> **Work to be completed**:
Please give back word for word the lines below, from the first one through the one with "((installRunning a i s).state).serial".

Study material START

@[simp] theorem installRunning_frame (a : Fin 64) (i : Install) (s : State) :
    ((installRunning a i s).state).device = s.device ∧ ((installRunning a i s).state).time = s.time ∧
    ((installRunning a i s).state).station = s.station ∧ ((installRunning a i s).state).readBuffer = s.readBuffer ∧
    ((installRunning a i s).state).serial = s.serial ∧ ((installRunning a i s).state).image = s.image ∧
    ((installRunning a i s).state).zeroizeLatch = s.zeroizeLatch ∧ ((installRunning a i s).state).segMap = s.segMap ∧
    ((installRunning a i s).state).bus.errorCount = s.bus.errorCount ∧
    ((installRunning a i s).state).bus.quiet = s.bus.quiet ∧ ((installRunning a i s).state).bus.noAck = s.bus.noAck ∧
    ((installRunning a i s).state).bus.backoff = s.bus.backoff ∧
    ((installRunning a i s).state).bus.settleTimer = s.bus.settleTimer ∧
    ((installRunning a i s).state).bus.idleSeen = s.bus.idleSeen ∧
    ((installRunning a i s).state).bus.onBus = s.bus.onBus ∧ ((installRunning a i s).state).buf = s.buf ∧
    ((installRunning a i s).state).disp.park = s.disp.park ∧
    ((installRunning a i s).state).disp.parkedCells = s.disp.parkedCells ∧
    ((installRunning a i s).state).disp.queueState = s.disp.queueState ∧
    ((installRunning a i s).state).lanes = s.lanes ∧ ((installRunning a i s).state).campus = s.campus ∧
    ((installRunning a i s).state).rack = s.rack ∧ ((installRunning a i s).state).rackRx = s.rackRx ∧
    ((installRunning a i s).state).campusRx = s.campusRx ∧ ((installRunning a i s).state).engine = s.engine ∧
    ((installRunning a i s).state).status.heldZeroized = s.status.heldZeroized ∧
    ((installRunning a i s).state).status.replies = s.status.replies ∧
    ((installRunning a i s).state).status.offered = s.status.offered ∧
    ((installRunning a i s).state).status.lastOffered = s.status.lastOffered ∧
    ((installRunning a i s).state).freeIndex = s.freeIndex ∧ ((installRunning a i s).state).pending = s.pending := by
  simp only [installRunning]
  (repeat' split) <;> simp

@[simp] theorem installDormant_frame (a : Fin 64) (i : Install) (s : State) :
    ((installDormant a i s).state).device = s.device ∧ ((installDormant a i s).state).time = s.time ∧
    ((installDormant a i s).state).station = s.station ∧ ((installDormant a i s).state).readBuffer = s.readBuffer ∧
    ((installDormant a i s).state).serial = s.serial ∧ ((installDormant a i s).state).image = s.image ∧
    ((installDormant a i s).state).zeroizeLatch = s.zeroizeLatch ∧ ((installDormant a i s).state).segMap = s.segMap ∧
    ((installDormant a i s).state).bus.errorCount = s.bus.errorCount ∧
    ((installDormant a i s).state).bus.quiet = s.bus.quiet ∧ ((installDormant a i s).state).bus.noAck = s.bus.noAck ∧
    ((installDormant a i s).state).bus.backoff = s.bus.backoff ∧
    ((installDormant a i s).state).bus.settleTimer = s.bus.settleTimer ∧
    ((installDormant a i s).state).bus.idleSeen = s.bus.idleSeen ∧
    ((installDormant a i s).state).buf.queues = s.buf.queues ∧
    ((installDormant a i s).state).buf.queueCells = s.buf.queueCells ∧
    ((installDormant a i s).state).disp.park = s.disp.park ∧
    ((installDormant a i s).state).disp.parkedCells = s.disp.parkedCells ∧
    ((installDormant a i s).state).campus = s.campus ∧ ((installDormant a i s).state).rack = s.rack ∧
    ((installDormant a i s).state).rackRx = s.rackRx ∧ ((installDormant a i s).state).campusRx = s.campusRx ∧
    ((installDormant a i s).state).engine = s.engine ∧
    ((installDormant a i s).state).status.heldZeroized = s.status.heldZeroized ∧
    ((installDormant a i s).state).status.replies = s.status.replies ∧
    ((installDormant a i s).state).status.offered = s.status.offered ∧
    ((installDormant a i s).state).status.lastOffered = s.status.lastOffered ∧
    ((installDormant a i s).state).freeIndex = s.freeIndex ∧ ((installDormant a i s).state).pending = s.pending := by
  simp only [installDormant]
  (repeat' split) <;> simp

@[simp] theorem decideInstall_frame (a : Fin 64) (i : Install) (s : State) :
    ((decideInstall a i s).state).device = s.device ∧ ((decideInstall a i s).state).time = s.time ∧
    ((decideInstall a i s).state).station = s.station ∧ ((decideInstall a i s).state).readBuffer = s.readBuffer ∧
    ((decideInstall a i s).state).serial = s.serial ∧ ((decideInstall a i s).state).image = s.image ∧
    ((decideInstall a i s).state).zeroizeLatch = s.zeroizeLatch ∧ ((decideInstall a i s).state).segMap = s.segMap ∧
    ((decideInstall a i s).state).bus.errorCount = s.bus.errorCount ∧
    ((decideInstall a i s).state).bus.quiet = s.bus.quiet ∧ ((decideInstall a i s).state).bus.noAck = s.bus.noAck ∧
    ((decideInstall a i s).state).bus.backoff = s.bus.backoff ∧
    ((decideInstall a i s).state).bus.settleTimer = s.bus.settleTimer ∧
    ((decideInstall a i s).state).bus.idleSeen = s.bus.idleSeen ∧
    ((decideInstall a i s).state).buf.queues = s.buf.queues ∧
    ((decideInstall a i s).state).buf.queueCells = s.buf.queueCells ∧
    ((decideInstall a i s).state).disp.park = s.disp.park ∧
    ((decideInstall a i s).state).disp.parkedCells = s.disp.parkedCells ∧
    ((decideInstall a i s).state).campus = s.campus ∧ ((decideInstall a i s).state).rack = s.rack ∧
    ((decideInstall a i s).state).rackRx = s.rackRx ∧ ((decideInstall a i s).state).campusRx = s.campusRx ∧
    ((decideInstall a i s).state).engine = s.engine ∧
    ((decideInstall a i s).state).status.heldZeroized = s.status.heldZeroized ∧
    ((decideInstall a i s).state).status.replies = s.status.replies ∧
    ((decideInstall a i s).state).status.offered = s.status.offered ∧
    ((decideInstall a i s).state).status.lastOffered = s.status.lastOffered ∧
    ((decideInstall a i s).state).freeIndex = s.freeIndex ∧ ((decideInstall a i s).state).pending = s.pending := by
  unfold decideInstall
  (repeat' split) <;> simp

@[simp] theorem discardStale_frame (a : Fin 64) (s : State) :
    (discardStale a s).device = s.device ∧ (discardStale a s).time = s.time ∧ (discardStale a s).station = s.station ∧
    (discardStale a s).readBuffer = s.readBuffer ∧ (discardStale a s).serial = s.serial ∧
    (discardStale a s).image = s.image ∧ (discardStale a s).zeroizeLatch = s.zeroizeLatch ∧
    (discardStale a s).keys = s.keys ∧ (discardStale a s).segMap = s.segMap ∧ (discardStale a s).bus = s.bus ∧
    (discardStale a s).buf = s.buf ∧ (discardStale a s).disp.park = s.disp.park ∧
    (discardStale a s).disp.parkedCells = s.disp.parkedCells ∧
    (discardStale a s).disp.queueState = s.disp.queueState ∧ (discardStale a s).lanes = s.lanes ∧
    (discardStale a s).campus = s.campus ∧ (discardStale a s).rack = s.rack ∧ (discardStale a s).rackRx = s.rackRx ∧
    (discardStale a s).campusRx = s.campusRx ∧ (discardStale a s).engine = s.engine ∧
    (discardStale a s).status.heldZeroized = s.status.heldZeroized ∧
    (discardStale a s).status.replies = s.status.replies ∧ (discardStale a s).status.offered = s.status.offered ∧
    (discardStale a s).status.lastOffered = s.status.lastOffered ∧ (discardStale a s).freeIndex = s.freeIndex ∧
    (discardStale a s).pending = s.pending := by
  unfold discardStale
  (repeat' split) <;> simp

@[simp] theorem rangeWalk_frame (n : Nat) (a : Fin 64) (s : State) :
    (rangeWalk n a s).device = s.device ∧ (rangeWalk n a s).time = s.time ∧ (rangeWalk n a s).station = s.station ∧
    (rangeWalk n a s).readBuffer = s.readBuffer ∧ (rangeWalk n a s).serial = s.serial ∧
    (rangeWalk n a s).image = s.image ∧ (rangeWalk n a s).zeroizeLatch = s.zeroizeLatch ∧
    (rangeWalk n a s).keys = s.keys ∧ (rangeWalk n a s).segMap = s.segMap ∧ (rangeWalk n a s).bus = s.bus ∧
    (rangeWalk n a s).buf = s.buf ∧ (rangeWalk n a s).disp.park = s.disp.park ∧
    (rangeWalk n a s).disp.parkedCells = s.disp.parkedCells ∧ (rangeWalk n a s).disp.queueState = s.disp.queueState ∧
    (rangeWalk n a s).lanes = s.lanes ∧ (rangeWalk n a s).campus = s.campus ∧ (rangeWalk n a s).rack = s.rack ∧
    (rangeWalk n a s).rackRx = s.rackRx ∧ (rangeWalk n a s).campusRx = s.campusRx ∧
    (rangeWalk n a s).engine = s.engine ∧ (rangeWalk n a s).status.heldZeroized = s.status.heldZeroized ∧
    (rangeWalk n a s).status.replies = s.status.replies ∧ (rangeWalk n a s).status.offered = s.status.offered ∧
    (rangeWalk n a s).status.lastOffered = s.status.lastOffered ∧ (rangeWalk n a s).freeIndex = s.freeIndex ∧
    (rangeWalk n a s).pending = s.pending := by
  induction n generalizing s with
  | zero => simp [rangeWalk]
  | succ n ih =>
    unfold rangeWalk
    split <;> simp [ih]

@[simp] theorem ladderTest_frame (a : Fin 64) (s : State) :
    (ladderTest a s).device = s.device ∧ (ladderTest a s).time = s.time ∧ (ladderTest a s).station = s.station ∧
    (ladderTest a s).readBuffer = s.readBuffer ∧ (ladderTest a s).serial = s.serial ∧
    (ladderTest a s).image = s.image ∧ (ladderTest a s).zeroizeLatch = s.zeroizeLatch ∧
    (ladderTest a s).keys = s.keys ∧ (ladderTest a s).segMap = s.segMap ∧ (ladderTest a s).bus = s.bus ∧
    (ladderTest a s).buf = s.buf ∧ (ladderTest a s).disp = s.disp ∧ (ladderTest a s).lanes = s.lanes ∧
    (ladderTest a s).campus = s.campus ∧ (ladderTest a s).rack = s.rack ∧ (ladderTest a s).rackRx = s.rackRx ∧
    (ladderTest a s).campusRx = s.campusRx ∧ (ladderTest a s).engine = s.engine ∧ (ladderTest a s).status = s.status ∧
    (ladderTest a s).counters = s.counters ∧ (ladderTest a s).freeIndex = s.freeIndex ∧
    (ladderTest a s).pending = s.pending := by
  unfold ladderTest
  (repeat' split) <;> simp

Study material END

> **Answer to the problem**:
@[simp] theorem installRunning_frame (a : Fin 64) (i : Install) (s : State) :
    ((installRunning a i s).state).device = s.device ∧ ((installRunning a i s).state).time = s.time ∧
    ((installRunning a i s).state).station = s.station ∧ ((installRunning a i s).state).readBuffer = s.readBuffer ∧
    ((installRunning a i s).state).serial = s.serial ∧ ((installRunning a i s).state).image = s.image ∧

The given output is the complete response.